Auf dem Weg in die Eskalation
2. April 2012Wer immer seine Hoffnung auf den Sechs-Punkte-Plan des UN-Sonderbeauftragten für Syrien, Kofi Annan, gesetzt hatte, sieht sich enttäuscht. Syrien versinkt immer mehr in einem Bürgerkrieg, dessen Eindämmung von Woche zu Woche schwieriger wird. Eine politische Lösung wird von zwei Seiten torpediert. Da ist zunächst einmal der Verursacher der Gewalt und Hauptverantwortliche für das Leiden in einem Land, dessen Menschen seit nunmehr einem Jahr zu Tausenden aufbegehren: Syriens Diktator Baschar al-Assad lässt skrupellos auf Menschen schießen, die ursprünglich nur Bürgerrechte einforderten. Seine Schergen drangsalieren politisch Andersdenkende in den Folterkellern des Regimes. Sie schrecken selbst vor der Tötung von Kindern und Jugendlichen nicht zurück.
Auf der anderen Seite steht eine Opposition, die den Glauben an die Reformbereitschaft des Regimes längst verloren hat. Auch sie verfügt über Waffen, die zum Teil von Deserteuren aus Beständen des Regime geplündert wurden, zuletzt aber auch vermehrt von außen ins Land geliefert werden. Die Deserteure der Freien Syrischen Armee erhalten immer neuen Zulauf und werden inzwischen ganz offen von den Golfstaaten und Saudi-Arabien finanziert.
Eskalation von zwei Seiten
Diese Länder heizen den Konflikt aus hegemonialpolitischen Gründen immer weiter an, weil ihnen das säkulare Regime Assads mit seinen Verbindungen in den Libanon und Iran ein Dorn im Auge ist. Mit der Förderung von Demokratie und Menschenrechten haben diese Länder nichts im Sinn. Ihre Finanzierung des bewaffneten Widerstands dient rein geopolitischen Machtinteressen.
Zwischen diesen beiden gewaltbereiten Polen droht eine politische Lösung für Syrien zu scheitern. Da nutzen auch die Rufe nach immer härteren Sanktionen nichts, so wie sie auf der Syrien-Konferenz in Istanbul jetzt wieder laut geworden sind. Sanktionen hätten nur langfristig eine Chance, ihre Wirkung zu entfalten und das Regime in die Knie zu zwingen. Das todbringende Karussell der Gewalt dreht sich in Syrien aber inzwischen so schnell, dass eine ganze Region in einen Stellvertreterkrieg hineingezogen werden könnte.
Assads Doppelstrategie
Assad hat Annans Friedensplan schon der Lächerlichkeit preisgegeben. Seine Worte und Taten widersprechen einander. Verbal setzt er auf Zeitgewinn, militärisch treibt er seine Offensive gnadenlos voran. Nichts deutet daraufhin, dass er bereit sein könnte, von der Macht abzulassen.

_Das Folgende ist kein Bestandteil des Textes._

/-- CORRECTED_ERROR: the data is used and written back; a line of an L1 is invalidated. One of any array makes a record 0x0001 (log entry 111). -/
def execCorrectedError (site : ErrSite) (data syndrome : BitVec 64) (s : State) : Out :=
  let loc := s.siteLoc site
  let s1 := match site with
    | .l1 c a => s.dropL1 c a
    | _ => s
  let d := s1.die loc.die
  .next (s1.setDie loc.die { d with held := holdError d.held loc (siteAddr site) s.time data syndrome })

/-- CORRECTED_ERROR_HOLD_EXPIRY: the record of a held error is made, after those held before it for its place. -/
def execCorrectedErrorHoldExpiry (die : Fin 4) (index : Nat) (s : State) : Out :=
  match (s.die die).held[index]? with
  | none => .next s
  | some h => .next (s.flushHeld die h.loc)

/-! ## Uncorrectable errors (R326) -/

/-- FLAGS: retried, with transient or lasting. -/
def retryFlags (lasting : Bool) : BitVec 8 := if lasting then 5 else 3

/-- The record of an uncorrectable read; that of a memory's place names no ASID, task or wave (log entry 112). -/
def State.siteRecord (s : State) (site : ErrSite) (lasting : Bool) (data synd : BitVec 64) : Record :=
  let r := Record.blank (if lasting then 0x0003 else 0x0002) (if lasting then 2 else 1) (s.siteLoc site)
  let r1 := match site with
    | .register w _ _ => r.ofWave (s.wave w)
    | .control g _ _ => r.ofGang (s.gang g)
    | _ => r
  { r1 with flags := retryFlags lasting, addr := BitVec.ofNat 64 (siteAddr site), data0 := if lasting then 0 else data, data1 := synd }

/-- Poison the granule of a place that can be poisoned. -/
def State.poisonSite (s : State) : ErrSite → State
  | .dieMem d a => s.setDie d { s.die d with poison := put (s.die d).poison (a / 4) true }
  | .scratch d q a =>
    let x := (s.quad d q).wakes (a / 256) 1
    s.setQuad d q { x with poison := put x.poison (a / 4) true }
  | .cache _ a => { s with gddrPoison := put s.gddrPoison (a / 32) true }
  | .gddr a => { s with gddrPoison := put s.gddrPoison (a / 32) true }
  | _ => s

/-- UNCORRECTABLE_RETRY: a transient error leaves its record only; a lasting one poisons the granule, or contains the gang with cause
0x201. An L1 has no such error (R325); nor has a wave or a gang that is not there. -/
def execUncorrectableRetry (site : ErrSite) (lasting : Bool) (data syndrome : BitVec 64) (s : State) : Out :=
  let r := s.siteRecord site lasting data syndrome
  let of (g : Nat) (there : Bool) : Out :=
    if ¬ there then .next s else if lasting then .next (s.containWith g 0x201 r) else .next (s.report r.loc.die r)
  match site with
  | .l1 _ _ => .next s
  | .register w _ _ => of (s.wave w).id.gang (s.wave w).live
  | .control g _ _ => of g (s.gang g).live
  | _ => .next ((if lasting then s.poisonSite site else s).report r.loc.die r)

/-! ## Shadow divergence (R328, R311) -/

/-- The main result and the shadow's fields of an event: its DATA1 (R332). -/
def mainOf (data : BitVec 64) : Nat := fld data.toNat 0 32
def shadowOf (data : BitVec 64) : Nat := fld data.toNat 32 32

/-- Wave `n` is about to issue a word whose F32 results have shadows, `e` is one of the elements that it computes from %vstart on, its
result is checked, and it diverges (R327, R328). -/
def State.shadowed (s : State) (n e : Nat) (data : BitVec 64) : Bool :=
  match (s.wave n).pick with
  | none => false
  | some w => match w.run.buf with
    | none => false
    | some p =>
      let x := p.word (wordIndex w.run.pc)
      shadowWord x && decide (w.sr.vstart.toNat ≤ e) && decide (e < 64) && (w.part (shadowMask x)).getLsbD e &&
      w.checkedResult x (Fin.ofNat 64 e) (mainOf data) && diverges (mainOf data) (shadowOf data)

/-- The exponent of an exact term, as an F32 has it; none where it is zero, infinite, NaN or below the normal numbers. -/
def FVal.plainExp : FVal → Option Int
  | .fin _ m e => if m = 0 ∨ e + m.log2 < -126 then none else some (e + m.log2 + 127)
  | _ => none

/-- A result `r` of an accumulator adder: its inputs are plain, and it lies not more than 6 exponents below the largest addend (R327). -/
def checkedStep (r : Nat) (p : Word × List FVal) : Bool :=
  plainF32 p.1.toNat && p.2.all (fun x => x.plainExp.isSome) &&
  decide (p.2.foldl (fun m x => max m (x.plainExp.getD 0)) (shadowExp p.1.toNat : Int) ≤ (shadowExp r : Int) + 6)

Selbst die schrittweise Kurskorrektur Russlands, das nun nicht mehr bedingungslos seine schützende Hand über Assad hält, hat daran nichts ändern können. Dazu war sie nicht konsequent genug. Solange Assad weiß, dass Russland einer humanitären Intervention der internationalen Staatengemeinschaft mit seinem Veto im Weltsicherheitsrat im Wege steht, kann auch er bedenkenlos weiter an der Gewaltschraube drehen. Die Lage ist ernster denn je, denn auch die Aufrüstung der Opposition hat inzwischen eine Dimension angenommen, die ein Blutvergießen in Syrien auf lange Zeit sehr wahrscheinlich macht.
Spaltung Syriens denkbar
Möglicherweise wird es in Syrien auf eine Spaltung des Landes hinauslaufen. In den zurückeroberten Rebellenhochburgen soll Assad bereits Sunniten aus ihren traditionellen Wohngebieten vertrieben und stattdessen Alawiten angesiedelt haben. Auch Assad gehört dieser syrischen Minderheit an. Sie soll seinen Machterhalt sichern helfen. Notfalls in einem syrischen Teilstaat. Aus einer politisch begründeten Rebellion droht ein Konfessionskrieg zu werden. Daran kann insbesondere Europa nicht gelegen sein. Die diplomatische Initiative Kofi Annans ist deswegen noch immer alternativlos. Sie muss auf internationaler Ebene alle erdenkliche Unterstützung erhalten.
Immer neue Millionen und Waffen für die Aufständischen sind dagegen keine Lösung - sie heizen den Konflikt nur weiter an. Die internationale Staatengemeinschaft muss ihre Syrienstrategie dringend aufeinander abstimmen - sonst wird ein Zerfall des Landes auf Dauer nicht zu verhindern sein.